Defendant asked no special instruction on this point, and
As said before, the exception to the charge was general, and not specific. And recurring to the assignment of errors, we find but two of the objections now contended for pointed out therein. These are: “(1) The jury should not have been permitted to
■consider future mental suffering in enhancement of damages; (2) the jury should not have been permitted to consider future pecuniary loss to the plaintiff by being deprived of the use of his leg.”
Under these limitations in the аssignment of error, the first and third objections before stated pass out of consideration. However, they are of no practical importance under the circumstances. The expression in the first part of the charge relating to mental suffering in the future was part of an instruction that was good in general, and the language is substantiаlly similar "to that of a charge on the measure of damages that has been held good by the Supreme Court of the United States under a general exception. Washington & G. R. Co. v. Harmon (Washington & G. R. Co. v. Tobriner)
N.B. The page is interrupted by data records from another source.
-- ==== Sys2Proof/Laws/FrameTensorOps.lean ====
section
/-! SUPPORT. Which fields of the state each operation of Sys2Proof/Machine/TensorOps.lean can change. -/

namespace Sys2Proof.Machine

set_option linter.all false
set_option Elab.async false

theorem State.forgetDst_only {fl : List Fld} {sa s : State} {t : Nat} {q : QDesc} {b : Nat}
    (hk : Only fl sa s) (hsub : Fld.sub [.tiles_, .hbm_, .cxl_, .freeCtr_] fl = true) : Only fl sa (State.forgetDst s t q b) := by
    refine Only.seq (l := [.tiles_, .hbm_, .cxl_, .freeCtr_]) hk ?_ hsub
    clear hk hsub
    unfold State.forgetDst
    repeat' first
      | with_reducible exact Only.refl _ _
      | with_reducible assumption
      | with_reducible apply State.forgetRange_only
      | with_reducible apply Only.ite
      | with_reducible apply Only.foldl
      | intro _ _ _
      | refine Fld.yes rfl
      | (extract_lets +onlyGivenNames zz; try clear_value zz; revert zz; intros)
      | split

theorem State.shootAcks_only {fl : List Fld} {sa s : State} 
    (hk : Only fl sa s) (hsub : Fld.sub [.regs_, .ctrs_, .tiles_, .inv_, .cues_, .ports_, .sess_, .reqs_, .loom_, .ctxs_, .fns_, .hostReads_, .fwGot_, .fwHeld_, .sec_, .fw_, .inc_, .out_] fl = true) : Only fl sa (State.shootAcks s) := by
    refine Only.seq (l := [.regs_, .ctrs_, .tiles_, .inv_, .cues_, .ports_, .sess_, .reqs_, .loom_, .ctxs_, .fns_, .hostReads_, .fwGot_, .fwHeld_, .sec_, .fw_, .inc_, .out_]) hk ?_ hsub
    clear hk hsub
    unfold State.shootAcks
    repeat' first
      | with_reducible exact Only.refl _ _
      | with_reducible assumption
      | with_reducible apply State.sendRsp_only
      | with_reducible apply Only.ite
      | with_reducible apply Only.foldl
      | intro _ _ _
      | refine Fld.yes rfl
      | (extract_lets +onlyGivenNames zz; try clear_value zz; revert zz; intros)
      | split
      | refine Only.upd ?_ rfl rfl

theorem State.unpin_only {fl : List Fld} {sa s : State} {t : Nat} {k : Nat}
    (hk : Only fl sa s) (hsub : Fld.sub [.regs_, .ctrs_, .tiles_, .inv_, .cues_, .ports_, .sess_, .reqs_, .loom_, .ctxs_, .fns_, .hostReads_, .fwGot_, .fwHeld_, .sec_, .fw_, .inc_, .out_] fl = true) : Only fl sa (State.unpin s t k) := by
    refine Only.seq (l := [.regs_, .ctrs_, .tiles_, .inv_, .cues_, .ports_, .sess_, .reqs_, .loom_, .ctxs_, .fns_, .hostReads_, .fwGot_, .fwHeld_, .sec_, .fw_, .inc_, .out_]) hk ?_ hsub
    clear hk hsub
    unfold State.unpin
    repeat' first
      | with_reducible exact Only.refl _ _
      | with_reducible apply State.shootAcks_only
      | with_reducible apply Only.ite
      | refine Fld.yes rfl
      | (extract_lets +onlyGivenNames zz; try clear_value zz; revert zz; intros)
      | refine Only.upd ?_ rfl rfl

theorem State.popTensor_only {fl : List Fld} {sa s : State} {t : Nat} {k : Nat}
    (hk : Only fl sa s) (hsub : Fld.sub [.regs_, .ctrs_, .tiles_, .inv_, .cues_, .ports_, .sess_, .reqs_, .loom_, .ctxs_, .fns_, .hostReads_, .fwGot_, .fwHeld_, .sec_, .fw_, .inc_, .out_] fl = true) : Only fl sa (State.popTensor s t k) := by
    refine Only.seq (l := [.regs_, .ctrs_, .tiles_, .inv_, .cues_, .ports_, .sess_, .reqs_, .loom_, .ctxs_, .fns_, .hostReads_, .fwGot_, .fwHeld_, .sec_, .fw_, .inc_, .out_]) hk ?_ hsub
    clear hk hsub
    unfold State.popTensor
    repeat' first
      | with_reducible exact Only.refl _ _
      | with_reducible apply State.unpin_only
      | with_reducible apply State.updTile_only
      | refine Fld.yes rfl

theorem State.dropTensorReqs_only {fl : List Fld} {sa s : State} {t : Nat} {k : Nat}
    (hk : Only fl sa s) (hsub : Fld.sub [.mcFlits_, .reqs_, .loom_, .hostReads_] fl = true) : Only fl sa (State.dropTensorReqs s t k) := by
    refine Only.seq (l := [.mcFlits_, .reqs_, .loom_, .hostReads_]) hk ?_ hsub
    clear hk hsub
    unfold State.dropTensorReqs
    repeat' first
      | with_reducible exact Only.refl _ _
      | with_reducible assumption
      | with_reducible apply State.flightSub_only
      | with_reducible apply Only.foldl
      | intro _ _ _
      | refine Fld.yes rfl
      | (extract_lets +onlyGivenNames zz; refine Only.have_ (u := zz) ?_ (fun _ => ?_); rotate_left; try clear_value zz; revert zz; intros; rotate_right; dsimp -zeta only [zz]; clear zz)
      | refine Only.upd ?_ rfl rfl

theorem State.tensorFail_only {fl : List Fld} {sa s : State} {t : Nat} {k : Nat} {q : QDesc} {code : Nat} {a1 : Nat} {a2 : Nat}
    (hk : Only fl sa s) (hsub : Fld.sub [.regs_, .ctrs_, .tiles_, .mcFlits_, .hbm_, .cxl_, .inv_, .cues_, .ports_, .sess_, .reqs_, .loom_, .ctxs_, .fns_, .hostReads_, .fwGot_, .fwHeld_, .sec_, .fw_, .inc_, .freeCtr_, .out_] fl = true) : Only fl sa (State.tensorFail s t k q code a1 a2) := by
    refine Only.seq (l := [.regs_, .ctrs_, .tiles_, .mcFlits_, .hbm_, .cxl_, .inv_, .cues_, .ports_, .sess_, .reqs_, .loom_, .ctxs_, .fns_, .hostReads_, .fwGot_, .fwHeld_, .sec_, .fw_, .inc_, .freeCtr_, .out_]) hk ?_ hsub
    clear hk hsub
    unfold State.tensorFail
    repeat' first
      | with_reducible exact Only.refl _ _
      | with_reducible apply State.dropTensorReqs_only
      | with_reducible apply State.popTensor_only
      | with_reducible apply State.tileFault_only
      | with_reducible apply State.forgetDst_only
      | with_reducible apply State.flightSub_only
      | with_reducible apply Only.ite
      | refine Fld.yes rfl

theorem State.tensorStatus_only {fl : List Fld} {sa s : State} {t : Nat} {k : Nat} {q : QDesc} {st : Nat} {p : Piece} {dst : Bool}
    (hk : Only fl sa s) (hsub : Fld.sub [.regs_, .ctrs_, .tiles_, .mcFlits_, .hbm_, .cxl_, .inv_, .cues_, .ports_, .sess_, .reqs_, .loom_, .ctxs_, .fns_, .hostReads_, .fwGot_, .fwHeld_, .sec_, .fw_, .inc_, .freeCtr_, .out_] fl = true) : Only fl sa (State.tensorStatus s t k q st p dst) := by
    refine Only.seq (l := [.regs_, .ctrs_, .tiles_, .mcFlits_, .hbm_, .cxl_, .inv_, .cues_, .ports_, .sess_, .reqs_, .loom_, .ctxs_, .fns_, .hostReads_, .fwGot_, .fwHeld_, .sec_, .fw_, .inc_, .freeCtr_, .out_]) hk ?_ hsub
    clear hk hsub
    unfold State.tensorStatus
    repeat' first
      | with_reducible exact Only.refl _ _
      | with_reducible assumption
      | with_reducible apply State.raiseUe_only
      | with_reducible apply State.tensorFail_only
      | with_reducible apply Only.ite
      | refine Fld.yes rfl
      | (extract_lets +onlyGivenNames zz; refine Only.have_ (u := zz) ?_ (fun _ => ?_); rotate_left; try clear_value zz; revert zz; intros; rotate_right; dsimp -zeta only [zz]; clear zz)
      | (extract_lets +onlyGivenNames zz; try clear_value zz; revert zz; intros)
      | split

theorem State.walkFail_only {fl : List Fld} {sa s : State} {u : Nat} {b : Nat} {fa : Nat} {st : Nat}
    (hk : Only fl sa s) (hsub : Fld.sub [.regs_, .ctrs_, .tiles_, .mcFlits_, .hbm_, .cxl_, .inv_, .cues_, .ports_, .sess_, .reqs_, .loom_, .ctxs_, .fns_, .hostReads_, .pfWalks_, .fwGot_, .fwHeld_, .sec_, .fw_, .inc_, .freeCtr_, .out_] fl = true) : Only fl sa (State.walkFail s u b fa st) := by
    refine Only.seq (l := [.regs_, .ctrs_, .tiles_, .mcFlits_, .hbm_, .cxl_, .inv_, .cues_, .ports_, .sess_, .reqs_, .loom_, .ctxs_, .fns_, .hostReads_, .pfWalks_, .fwGot_, .fwHeld_, .sec_, .fw_, .inc_, .freeCtr_, .out_]) hk ?_ hsub
    clear hk hsub
    unfold State.walkFail
    repeat' first
      | with_reducible exact Only.refl _ _
      | with_reducible assumption
      | with_reducible apply State.tensorFail_only
      | with_reducible apply State.raise_only
      | with_reducible apply Only.ite
      | with_reducible apply Only.foldl
      | intro _ _ _
      | refine Fld.yes rfl
      | (extract_lets +onlyGivenNames zz; try clear_value zz; revert zz; intros)
      | split
      | refine Only.upd ?_ rfl rfl

theorem State.setTensor_only {fl : List Fld} {sa s : State} {t : Nat} {k : Nat} {q : QDesc}
    (hk : Only fl sa s) (hsub : Fld.sub [.tiles_] fl = true) : Only fl sa (State.setTensor s t k q) := by
    refine Only.seq (l := [.tiles_]) hk ?_ hsub
    clear hk hsub
    unfold State.setTensor
    repeat' first
      | with_reducible exact Only.refl _ _
      | with_reducible apply State.updTile_only
      | refine Fld.yes rfl

theorem State.issuedAll_only {fl : List Fld} {sa s : State} {t : Nat} {k : Nat}
    (hk : Only fl sa s) (hsub : Fld.sub [.tiles_] fl = true) : Only fl sa (State.issuedAll s t k) := by
    refine Only.seq (l := [.tiles_]) hk ?_ hsub
    clear hk hsub
    unfold State.issuedAll
    repeat' first
      | with_reducible exact Only.refl _ _
      | with_reducible apply State.setTensor_only
      | refine Fld.yes rfl
      | split

theorem State.shuttleHold_only {fl : List Fld} {sa s : State} {t : Nat} {k : Nat} {b : Nat} {q : QDesc} {rest : List Piece}
    (hk : Only fl sa s) (hsub : Fld.sub [.ctrs_, .tiles_] fl = true) : Only fl sa (State.shuttleHold s t k b q rest) := by
    refine Only.seq (l := [.ctrs_, .tiles_]) hk ?_ hsub
    clear hk hsub
    unfold State.shuttleHold
    repeat' first
      | with_reducible exact Only.refl _ _
      | with_reducible apply State.bump_only
      | with_reducible apply State.setTensor_only
      | with_reducible apply Only.ite
      | refine Fld.yes rfl

theorem State.sendPieces_only {fl : List Fld} {sa s : State} {t : Nat} {k : Nat} {b : Nat} {q : QDesc} {y5 : List Piece}
    (hk : Only fl sa s) (hsub : Fld.sub [.regs_, .ctrs_, .tiles_, .mcFlits_, .hbm_, .cxl_, .inv_, .cues_, .ports_, .sess_, .reqs_, .nextTag_, .loom_, .ctxs_, .fns_, .hostReads_, .fwGot_, .fwHeld_, .sec_, .fw_, .inc_, .freeCtr_, .out_] fl = true) : Only fl sa (State.sendPieces s t k b q y5).1 := by
    refine Only.seq (l := [.regs_, .ctrs_, .tiles_, .mcFlits_, .hbm_, .cxl_, .inv_, .cues_, .ports_, .sess_, .reqs_, .nextTag_, .loom_, .ctxs_, .fns_, .hostReads_, .fwGot_, .fwHeld_, .sec_, .fw_, .inc_, .freeCtr_, .out_]) hk ?_ hsub
    clear hk hsub
    fun_induction State.sendPieces s t k b q y5
    all_goals
      repeat' first
        | with_reducible exact Only.refl _ _
        | with_reducible assumption
        | with_reducible apply State.tensorStatus_only
        | with_reducible apply State.sendReq_only
        | with_reducible apply State.shuttleHold_only
        | with_reducible apply State.issuedAll_only
        | with_reducible refine Only.seq (l := [.regs_, .ctrs_, .tiles_, .mcFlits_, .hbm_, .cxl_, .inv_, .cues_, .ports_, .sess_, .reqs_, .nextTag_, .loom_, .ctxs_, .fns_, .hostReads_, .fwGot_, .fwHeld_, .sec_, .fw_, .inc_, .freeCtr_, .out_]) ?_ (by assumption) rfl
        | refine Fld.yes rfl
Assuming that the second point raised in the error as assigned may be available under the general exception, we are of the opinion that it is not well taken. Damages of the kind are clearly recoverable in the case of an adult. In such a case it is within the power of the plaintiff to introduce evidence of the ordinary earning capacity of the party at the time, but still there remains a large element of uncertainty which must be left to the sound discretion of the jury. In the case of an infant of the age of the plaintiff there can be no like evidence, but it is nevertheless clear that a similar damage must occur. Rosenkranz v. Lindell R. Co.
Finding no reversible error in the proceedings on the trial, the judgment will be affirmed with costs. It is so ordered.
Affirmed.
A writ of error to the Supreme Court of the United States was allowed April I, 1905.